As you can see there are no difference between the values of PERCENTILE_CONT , PERCENTILE_DISC and MEDIAN. The computation involves the ordering of the result set ( 10 , 41 , 326 ) and picking up the middle value ( 41 ) .

Let us at look at the second example.

SQL> select * from v$version;

BANNER
--------------------------------------------------------------------------------
Oracle Database 11g Enterprise Edition Release 11.2.0.3.0 - 64bit Production
PL/SQL Release 11.2.0.3.0 - Production
CORE 11.2.0.3.0 Production
TNS for 64-bit Windows: Version 11.2.0.3.0 - Production
NLSRTL Version 11.2.0.3.0 - Production

SQL> DROP
2 TABLE t purge;

Table dropped.

SQL> CREATE
2 TABLE t AS
3 SELECT
4 'TEST' item ,
5 'E' AS region ,
6 level AS wk ,
7 ROUND(dbms_random.value(1,500)) forecastqty
8 FROM
9 dual
10 CONNECT BY level <= 4 ;

Table created.

SQL> column region format a10
SQL> set linesize 800
SQL> select * from t order by forecastqty;

ITEM REGION WK FORECASTQTY
---- ---------- ---------- -----------
TEST E 3 137
TEST E 2 190
TEST E 1 232
TEST E 4 400

SQL> SELECT
2 t.* ,
3 PERCENTILE_CONT(0.5)
4 WITHIN GROUP ( ORDER BY forecastqty)
5 OVER (PARTITION BY ITEM , region ) AS PERCENTILE_CONT ,
6 MEDIAN(forecastqty)
7 OVER (PARTITION BY ITEM , region ) AS MEDIAN ,
8 PERCENTILE_DISC(0.5)
9 WITHIN GROUP ( ORDER BY forecastqty)
10 OVER (PARTITION BY ITEM , region ) AS PERCENTILE_DISC
11 FROM
12 t ;

ITEM REGION WK FORECASTQTY PERCENTILE_CONT MEDIAN PERCENTILE_DISC
---- ---------- ---------- ----------- --------------- ---------- ---------------
TEST E 3 137 211 211 190
TEST E 2 190 211 211 190
TEST E 1 232 211 211 190
TEST E 4 400 211 211 190

There are differences between the values of PERCENTILE_CONT , PERCENTILE_DISC .
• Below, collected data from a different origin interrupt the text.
-- ==== Sys2Proof/Syntax.lean ====
section
/-! DEFINITION. The commands of the device: one constructor per row of the command table. A core
instruction is a command to the core that executes it, with the operands its encoding carries
(R45, R46); the other rows are port writes, protocol messages, events, packets and pin changes. -/

namespace Sys2Proof

/-- A core, by its LCORE (R63). -/
abbrev CoreNo := Fin 128
/-- A general register number (R30). -/
abbrev GReg := Fin 32
/-- A vector register number (R34). -/
abbrev VReg := Fin 32
/-- A condition register number (R32). -/
abbrev CReg := Fin 8
/-- A 64-byte line of the 52-bit physical address space: its address divided by 64 (R21). -/
abbrev LineAddr := BitVec 46
/-- A node ID (R240). -/
abbrev NodeId := BitVec 16
/-- A Vetos port number (R213). -/
abbrev PortNo := Fin 512
/-- A comet channel: engine × 32 + channel (R311). -/
abbrev ChanNo := Fin 1024

/-- An RI or CI immediate: IMM15, or IMM32 of the extension word (R46). -/
inductive Imm where
  | short (v : BitVec 15)
  | long (v : BitVec 32)
  deriving DecidableEq, Repr

/-- MOVI's immediate: IMM15, or IMM32 with the H field (R46). -/
inductive MovImm where
  | short (v : BitVec 15)
  | long (h : BitVec 2) (v : BitVec 32)
  deriving DecidableEq, Repr

/-- Format M addressing (R49), short and extended forms of each mode. -/
inductive MAddr where
  | disp (a : GReg) (d : BitVec 13)
  | dispX (a : GReg) (d : BitVec 32)
  | index (a b : GReg) (sc : BitVec 2)
  | indexX (a b : GReg) (sc : BitVec 2) (d : BitVec 32)
  | pcrel (d : BitVec 13)
  | pcrelX (d : BitVec 32)
  deriving DecidableEq, Repr

/-- Format LO addressing (R49): base with DISP10 or DISP32. -/
inductive LOAddr where
  | short (b : GReg) (d : BitVec 10)
  | long (b : GReg) (d : BitVec 32)
  deriving DecidableEq, Repr

/-- A BR displacement in words (R46). -/
inductive BDisp where
  | short (d : BitVec 18)
  | long (d : BitVec 32)
  deriving DecidableEq, Repr

/-- A J displacement in words (R46). -/
inductive JDisp where
  | short (d : BitVec 25)
  | long (d : BitVec 32)
  deriving DecidableEq, Repr

/-- A P offset: OFF13 or OFF32 (R57). -/
inductive POff where
  | short (d : BitVec 13)
  | long (d : BitVec 32)
  deriving DecidableEq, Repr

/-- SEXT.B, SEXT.H, SEXT.W (R65). -/
inductive SextSize where
  | b | h | w
  deriving DecidableEq, Repr

/-- The four kinds of SHI (R67). -/
inductive ShiftKind where
  | shl | shr | sar | ror
  deriving DecidableEq, Repr

/-- Vector lane sizes of 8, 16, 32 and 64 bits (R34). -/
inductive Lane where
  | b | h | w | d
  deriving DecidableEq, Repr

/-- Width of a lane in bits. -/
def Lane.bits : Lane → Nat
  | .b => 8
  | .h => 16
  | .w => 32
  | .d => 64

/-- Who makes a request of a home: a core of this node, a comet channel of this node, or a partner
node through its proxy, with the tag, stream, sequence number and class of its message (R195, R224). -/
inductive Requester where
  | core (c : CoreNo)
  | comet (n : ChanNo)
  | node (n : NodeId) (tag : BitVec 14) (stream : BitVec 8) (sseq : BitVec 16) (cls : BitVec 2)
  deriving DecidableEq, Repr

/-- A message of the fabric: the fields of its header granule (R224), the fields of the flit header
that its messages share (R221), its data granules, and the port it arrived on. -/
structure Msg where
  src : NodeId
  dst : NodeId
  sepoch : BitVec 8
  cls : BitVec 2
  vc : Bool
  flow : BitVec 12
  op : BitVec 6
  spec : Bool
  pois : Bool
  tag : BitVec 14
  stat : BitVec 4
  first : Bool
  stream : BitVec 8
  sseq : BitVec 16
  addr : BitVec 52
  sub : BitVec 4
  data : List (BitVec 128)
  port : PortNo
  deriving DecidableEq, Repr
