/-- The state with an entry put into the L1 TLB of its kind of access. -/
def noteL1 (s : State) (c : CoreNo) (k : AKind) (e : TlbEnt) : State :=
  let e := { e with locked := false }
  let (v, s) := takeFree s
  modCore s c (fun x =>
    if k = .fetch then { x with itlb := fillL1 64 v e x.itlb } else { x with dtlb := fillL1 96 v e x.dtlb })

/-- An entry enters its set of eight ways of the L2 TLB. In a full set it takes the place of a free
choice among the entries that are not locked; where all eight are locked it does not enter (R156,
R158). -/
def fillL2 (v : Nat) (e : TlbEnt) (l : List TlbEnt) : List TlbEnt :=
  let mates := l.filter (fun x => tlbSet x == tlbSet e)
  let free := mates.filter (fun x => !x.locked)
  if mates.length < 8 then e :: l
  else
    match free[v % max free.length 1]? with
    | some x => e :: l.erase x
    | none => l

/-- Puts an entry into the TLBs, in place of those with its identity or that of the entry `old` whose
failure led to the walk; a lock stays (R156, R158, R162). -/
def fillTlb (s : State) (c : CoreNo) (k : AKind) (old : Option TlbTag) (e : TlbEnt) : State :=
  let same (x : TlbEnt) : Bool := decide (x.tag = e.tag) || decide (old = some x.tag)
  let e := { e with locked := e.locked || (coreOf s c).tlb.any (fun x => same x && x.locked) }
  let (v, s) := takeFree s
  let s := modCore s c (fun x => { x with
    tlb := fillL2 v e (x.tlb.filter (fun y => !(same y))),
    itlb := x.itlb.filter (fun y => !(same y)), dtlb := x.dtlb.filter (fun y => !(same y)) })
  noteL1 s c k e

/-- The walk (R149, R152): finds the entry, checks the access, sets A and D, and fills the TLBs.
`locking` is TLBLOCK's walk, which checks no key and fills nothing itself (R87); `old` is the entry
whose failure led to the walk (R162). At most `n` restarts. -/
def walk (c : CoreNo) (va pl : Nat) (k : AKind) (locking : Bool) (old : Option TlbTag) :
    Nat → CpuM TlbEnt
  | 0 => stall
  | n + 1 => do
    let s ← get
    let vmid := fget s F.vmid_VMID c
    match ← tryProbes c vmid va k (probesOf s c) with
    | none => raise (xlatExc 0x05 va 0 k)
    | some (e0, e1, addr) =>
      let s ← get
      let e := entOf e0 e1
      let e := { e with tag := { e.tag with vpn := bitsOf va 55 (pageShift e.tag.sz) } }
      let fill (e : TlbEnt) : CpuM Unit :=
        modify (fun s => noteEv (if locking then s else fillTlb s c k old e) c evWalk)
      if k = .map then
        modify (fun s => noteEv s c evWalk)
        pure e
      else
        match checkEnt s c pl k locking e (entPa e va) with
        | some code => raise (xlatExc code va 0 k)
        | none =>
          let e0' := setBitsOf e0 5 5 1
          let e0' := if k.setsD then setBitsOf e0' 6 6 1 else e0'
          let e' := { e with d := bit e0' 6 }
          if e0' = e0 then
            fill e'
            pure e'
          else
            let w (x : Nat) : BitVec 128 := BitVec.ofNat 128 (x + e1 * 2 ^ 64)
            if ← walkSwap c addr va k (w e0) (w e0') then
              fill e'
              pure e'
            else
              modify (fun s => noteEv (modCore s c (fun k => { k with got := noWalks k.got })) c
                evWalkRestart)
              walk c va pl k locking old n

/-- The entry of a list that serves an access of the current VMID and ASID (R157). -/
def tlbHit (s : State) (c : CoreNo) (va : Nat) (l : List TlbEnt) : Option TlbEnt :=
  l.find? (fun e => entHits e (fget s F.vmid_VMID c) (fget s F.asid_ASID c) va)

/-- Whether an entry must be walked again before it serves an access (R162). -/
def mustRewalk (s : State) (c : CoreNo) (va pl : Nat) (k : AKind) (e : TlbEnt) : Bool :=
  (checkEnt s c pl k false e (entPa e va)).isSome || (k.setsD && !e.d)

/-- The translation of one address with PSTATE.TE = 1 (R156, R157, R162): an entry of the L1 TLB or of
the L2 TLB that admits the access, or the result of a walk. -/
def lookupTlb (c : CoreNo) (va pl : Nat) (k : AKind) : CpuM TlbEnt := do
  if !(canonical va) then raise (xlatExc 0x05 va 0 k)
  else
    let s ← get
    let core := coreOf s c
    let miss := if k = .fetch then evItlbMiss else evDtlbMiss
    let again (e : TlbEnt) : CpuM TlbEnt := do
      let w ← walk c va pl k false (some e.tag) 4
      modify (fun s => noteEv s c evTlbRewalk)
      pure w
    match tlbHit s c va (if k = .fetch then core.itlb else core.dtlb) with
    | some e => if k ≠ .map && mustRewalk s c va pl k e then again e else pure e
    | none =>
      match tlbHit s c va core.tlb with
      | some e =>
        if k = .map then pure e
        else if mustRewalk s c va pl k e then
          modify (fun s => noteEv s c miss)
          again e
        else
          modify (fun s => noteEv (noteL1 s c k e) c miss)
          pure e
      | none =>
        let w ← walk c va pl k false none 4
        if k = .map then pure w
        else
          modify (fun s => noteEv s c miss)
          pure w

/-- The memory type of an untranslated access (R139). -/
def physType (s : State) (pa : Nat) : MemType :=
  match region s pa with
  | .fabric i => if reachCoh s i then .cached else .ordered
  | _ => .cached

/-- Translates `n` bytes at `va` that lie in one page (R139, R149). -/
def transl1 (c : CoreNo) (va n pl : Nat) (te : Bool) (k : AKind) : CpuM Piece := do
  if te then
    let e ← lookupTlb c va pl k
    pure { va := va, pa := entPa e va, len := n, mt := mtOf e.mt, tag := some e.tag }
  else
    let s ← get
    match k, region s va with
    | .fetch, .fabric i =>
      if !(reachCoh s i) || reachNoSpec s i then raise (xlatExc 0x04 va 0 k)
      else pure { va := va, pa := va, len := n, mt := physType s va, tag := none }
    | _, _ => pure { va := va, pa := va, len := n, mt := physType s va, tag := none }

/-- The rank of a cause of a data access (R123). -/
def dataRank (code : Nat) : Nat :=
  if code = 0x05 then 12 else if code = 0x08 then 13 else if code = 0x09 then 14
  else if code = 0x06 then 15 else if code = 0x07 then 16 else if code = 0x0F then 17
  else if code = 0x10 then 18 else 19

/-- Two parts of one access: where both fault, the cause of the lower rank is delivered, and of equal
ranks the first part's (R123; DESIGN CHOICE, assumption 107). -/
def lowest {α β : Type} (a : CpuM α) (b : CpuM β) : CpuM (α × β) := do
  let s ← get
  match a s with
  | .ok x s' =>
    set s'
    let y ← b
    pure (x, y)
  | .error (.exc e) s' =>
    match b s' with
    | .ok _ s'' =>
      set s''
      raise e
    | .error (.exc f) s'' =>
      set s''
      if dataRank f.code < dataRank e.code then raise f else raise e
    | .error .stall s'' =>
      set s''
      stall
  | .error .stall s' =>
    set s'
    stall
The computation of the PERCENTILE_CONT and MEDIAN involves the ordering of the result set ( 137 , 190 , 232 , 400 ) , aggregates the middle values ( 190 , 232 ) and then makes the mean / average of the aggregate [ ( 190 + 232 ) / 2 ] .

The computation of the PERCENTILE_DISC involves the ordering of the result set ( 137 , 190 , 232 , 400 ) , pickups the first of the middle values ( 190 , in this case ) . In other words , it picks up the value where cume_dist is lowest of the middle values.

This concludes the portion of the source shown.